Perhaps I am a very bad person, but I really couldn’t care less where my passport is printed.
What’s probably even worse is that I don’t care what colour it is either. What I do care about is that it gets me past the passport control barriers wherever I happen to be with a minimum of fuss.
I’m one of those sad people who keep their old passports. In my desk drawer there are eight of them, going back more than thirty years. Three are dark blue, five are burgundy. All bear those magisterial words inside their front cover: ‘Her Britannic Majesty’s Secretary of State Requests and Requires ... ’
Civis Britannicus Sum. Whatever colour my passport is.
But please. Headlines suggesting profound national humiliation if our shiny new blue passports are made in France? Why is a mere symbol being elevated to such undeserved importance? (In fact, it seems, the new passports might not be made in France, because Gemalto, the Franco-Dutch company that is reported to have been awarded the contract to print them, happens to have two plants in the UK.)
The Daily Mail was in full apoplexy mode on Friday morning: its question for ‘Britain’s ruling class’ was ‘Why DO you hate our country, its history, culture and the people’s sense of identity?’
This whole passport nonsense has become an absurd sideshow, a distraction from any serious debate about what kind of nation the UK wants to be post-Brexit. As no one bothers to point out any more, we could have had our beloved blue passports all along ― the switch to burgundy was a voluntary decision made independently by a UK government. But hey, who cares about facts? So last century ...

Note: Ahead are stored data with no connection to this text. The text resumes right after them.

-- ==== Sys2Proof/Machine/StLanes.lean ====
section
/-! DEFINITION. State of the lane tiles, lanes, octets, ports and their MACs (spec/02_lanes.md, spec/03_ports.md). -/

namespace Sys2Proof.Machine

/-- The lane states of R39, by their codes 0 to 11. -/
inductive LaneState where
  | disabled | signalDetect | ctleAdapt | cdrLock | training | polarity | laneOrder | fecLock | up | test | calFailed
  | retired
deriving DecidableEq, Repr

/-- An eye scan of a lane with its result header and counts (R44 to R46). -/
structure Scan where
  id : Nat
  rate : Nat
  eye : Nat
  phaseStart : Int
  phaseStep : Nat
  phaseCount : Nat
  voltStart : Int
  voltStep : Nat
  voltCount : Nat
  dwellExp : Nat
  status : Nat
  done : Nat
  startEpoch : Nat
  endEpoch : Nat
  counts : List Nat
  endedAt : Nat
deriving DecidableEq, Repr

/-- One lane. -/
structure Lane where
  /-- lane configuration record, LANE_STATE field kept apart; 64; R35 02_lanes.md; reset as R35 gives -/
  cfg : BitVec 64
  /-- LANE_STATE; 4; R35, R39 02_lanes.md; reset DISABLED -/
  st : LaneState
  /-- core clock at which the present bring-up state was entered; R39 02_lanes.md; reset 0 -/
  since : Nat
  /-- stamps (core clocks) of the last COUNT counted errors, newest first; R50 02_lanes.md; reset empty -/
  stamps : List Nat
  /-- permanent; 1; R50 02_lanes.md; reset 0 -/
  permanent : Bool
  /-- core clocks of UP since the last counted error, up to `upSince`; R50 02_lanes.md; reset 0 -/
  upFor : Nat
  /-- core clock of the last bring-up restart after a counted error; R50 02_lanes.md; reset none -/
  restartAt : Option Nat
  /-- a bring-up restart waits for RETRY_HOLDOFF; 1; R50 02_lanes.md; reset 0 -/
  held : Bool
  /-- generator and checker pattern, 0 OFF; R43 02_lanes.md; reset OFF -/
  prbsGen : Nat
  prbsChk : Nat
  /-- loopback mode 0 OFF, 1 NEAR, 2 FAR; R43 02_lanes.md; reset OFF -/
  loopback : Nat
  /-- the lane's scan and its result; R44, R46 02_lanes.md; reset none -/
  scan : Option Scan
  /-- LaneSnr; 16; R47 02_lanes.md; reset 0 (DESIGN CHOICE, log 4) -/
  snr : Nat
  /-- transmitter squelched, receiver powered down; 1; R51 02_lanes.md; reset 0 -/
  squelched : Bool
  /-- core clock of the last 1 s interval's end, and LaneSer1s before it; R47 02_lanes.md; reset none -/
  serWas : Option (Nat × Nat)
deriving DecidableEq, Repr

/-- ORDER_STATE of an octet (R41). -/
inductive OrderState where
  | pending | decided | assumed | conflict | forced
deriving DecidableEq, Repr

/-- One octet: layout and receive order. -/
structure Octet where
  /-- rate code; 2; R33, R54 03_ports.md; reset 0 -/
  rate : Nat
  /-- START_MASK; 8; R54 03_ports.md; reset 0 -/
  mask : BitVec 8
  /-- queue mode Q16; 1; R287 12_egress.md; reset Q8 -/
  q16 : Bool
  /-- receive order mode 0 AUTO, 1 IDENTITY, 2 REVERSED; R41 02_lanes.md; reset AUTO -/
  orderMode : Nat
  /-- ORDER_STATE; R41 02_lanes.md; reset PENDING -/
  orderState : OrderState
  /-- receive order in use is REVERSED; 1; R41 02_lanes.md; reset 0 -/
  reversed : Bool
  /-- core clock at which the order window opened; R41 02_lanes.md; reset none -/
  windowFrom : Option Nat
  /-- TRAIN_TIMEOUT in ms; R39 02_lanes.md; reset 500 -/
  trainMs : Nat
  /-- SER_EXP; R48 02_lanes.md; reset 4 -/
  serExp : Nat
  /-- RETRY_HOLDOFF in ms; R50 02_lanes.md; reset 100 -/
  holdoffMs : Nat
  /-- ports whose evidence contradicts the decision; R41 02_lanes.md; reset none -/
  contrary : List Nat
deriving DecidableEq, Repr

/-- One port, by its index (R56). -/
structure Port where
  /-- port configuration record; 64; R59 03_ports.md; reset as R59 gives -/
  cfg : BitVec 64
  /-- enabled; 1; R69 03_ports.md; reset 0 -/
  enabled : Bool
  /-- reported link state UP; 1; R68 03_ports.md; reset 0 -/
  linkUp : Bool
  /-- raw link up; 1; R67 03_ports.md; reset 0 -/
  rawUp : Bool
  /-- core clock at which the raw link last changed; R68 03_ports.md; reset 0 -/
  rawSince : Nat
  /-- PCS aligned and deskewed; 1; R67 03_ports.md; reset 0 -/
  aligned : Bool
  /-- local fault present; 1; R67 03_ports.md; reset 0 -/
  localFault : Bool
  /-- remote fault present; 1; R67 03_ports.md; reset 0 -/
  remoteFault : Bool
  /-- first lane and width in use after narrowing; R70 03_ports.md; reset none -/
  narrowed : Option (Nat × Nat)
  /-- resolved auto-negotiation ability, none unresolved; R66 03_ports.md; reset none -/
  ability : Option Nat
  /-- pause timers, newest first: 0 to 7 priorities, 8 the port; core clock at which the pause ends; tick stamp at which
  it was loaded, before which the schedulers see the load before it; R64 03_ports.md; reset none -/
  pause : List (Nat × Nat × Nat)
  /-- XOFF requests standing, by priority (0 under PAUSE); core clock of the last XOFF sent; R65 03_ports.md,
  R221 09_buffer.md; reset none -/
  xoff : List (Nat × Nat)
  /-- values of MAX_FRAME that have been replaced, newest first, with the core clock of the replacement: a frame keeps the
  value of its first byte; R60 03_ports.md; reset empty -/
  maxPast : List (Nat × Nat)
  /-- core clock until which pause and PFC frames occupy the transmit MAC; R65 03_ports.md; reset 0 -/
  flowUntil : Nat
  /-- pause and PFC frames in transmission or behind it: clock of the end, priority, quanta; R65 03_ports.md; reset empty -/
  flowSent : List (Nat × Nat × Nat)
  /-- pause and PFC frames that wait for the end of the data frame in transmission: priority, quanta; R65 03_ports.md;
  reset empty -/
  flowDue : List (Nat × Nat)
deriving DecidableEq, Repr

/-- State of the lane tiles and of the port logic upon them. -/
structure LanePlane where
  /-- lanes 0-1023; R10 01_architecture.md, R35 02_lanes.md; reset as each field gives -/
  lanes : Arr Lane
  /-- octets 0-127; R41 02_lanes.md, R54 03_ports.md; reset as each field gives -/
  octets : Arr Octet
  /-- ports by index 0-1023; R56 03_ports.md; reset as each field gives -/
  ports : Arr Port
  /-- tiles released by the boot ROM and not yet calibrated; R38 02_lanes.md; reset none -/
  calibrating : List Nat
  /-- tiles whose calibration has ended; R38 02_lanes.md; reset none -/
  calibrated : List Nat
  /-- next scan identifier; R44 02_lanes.md; reset 1 (DESIGN CHOICE, log 4) -/
  scanNext : Nat
  /-- pause and PFC frames the MACs have sent, newest first: port, priorities, quanta; R65 03_ports.md; reset empty -/
  pauseSent : List (Nat × BitVec 8 × Nat)
  /-- ports whose MAC sends remote fault; R67 03_ports.md; reset none -/
  sendsRemoteFault : List Nat
deriving DecidableEq, Repr

end Sys2Proof.Machine
end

Indignation is a highly selective emotion. I’ve just taken a look at the website of a well-known online retailer to see where Union flags are made these days. I’m sure some must still be made in the UK, but if you fancy a nice big one ― five feet by three feet ― for just £1.25, your best bet is to get it from a company called Zunyao, based in Dongguan, population seven million, in south-east China.
I must have missed the furious reaction from outraged nationalists at the idea that our iconic flag, symbol of all that is Great about Great Britain, is being made by ― gasp ― foreigners.
But it’s not difficult to understand what’s going on. Extricating the UK from the EU is turning into a never-ending nightmare, complex and confusing. It’s so much easier to focus on the trivial ― our beloved passports made in France of all places! ― and direct all our anger at something we actually understand.
Economic nationalism is a funny thing, though. I’ve just taken a relative who was visiting from overseas to catch a train from London to Gatwick Airport, and I had to explain that she could choose from three different train companies which service the route, but that the tickets are not interchangeable.
And as if that isn’t daft enough, the three companies ― Thameslink, Southern and Gatwick Express ― are all owned by the same parent company, Govia, which in turn is 35% owned by a French company, Keolis. Mon dieu, les Français sont partout!
Well, not quite partout. The bus which took us to the railway station was run by Arriva, which is owned by the German railway company Deutsche Bahn (in which, by the way, German taxpayers are the largest shareholders). Yet more foreigners.
The water in my taps flows courtesy of Thames Water, owned by a consortium made up of a Canadian pensions group, the Abu Dhabi Investment Authority, the China Investment Corporation, and the Kuwait Investment Authority. The BT pension scheme also owns a bit of it.
So how, exactly, will our nation be humiliated if (repeat if) our passports are printed by foreigners? Did the Brexiteers really think that once we had broken free from Brussels-imposed tyranny, we would suddenly become self-sufficient in all essential goods and services?
For goodness sake, it’s a passport, not the crown jewels.
Please, people, can we be serious? Truly, this is politics as farce.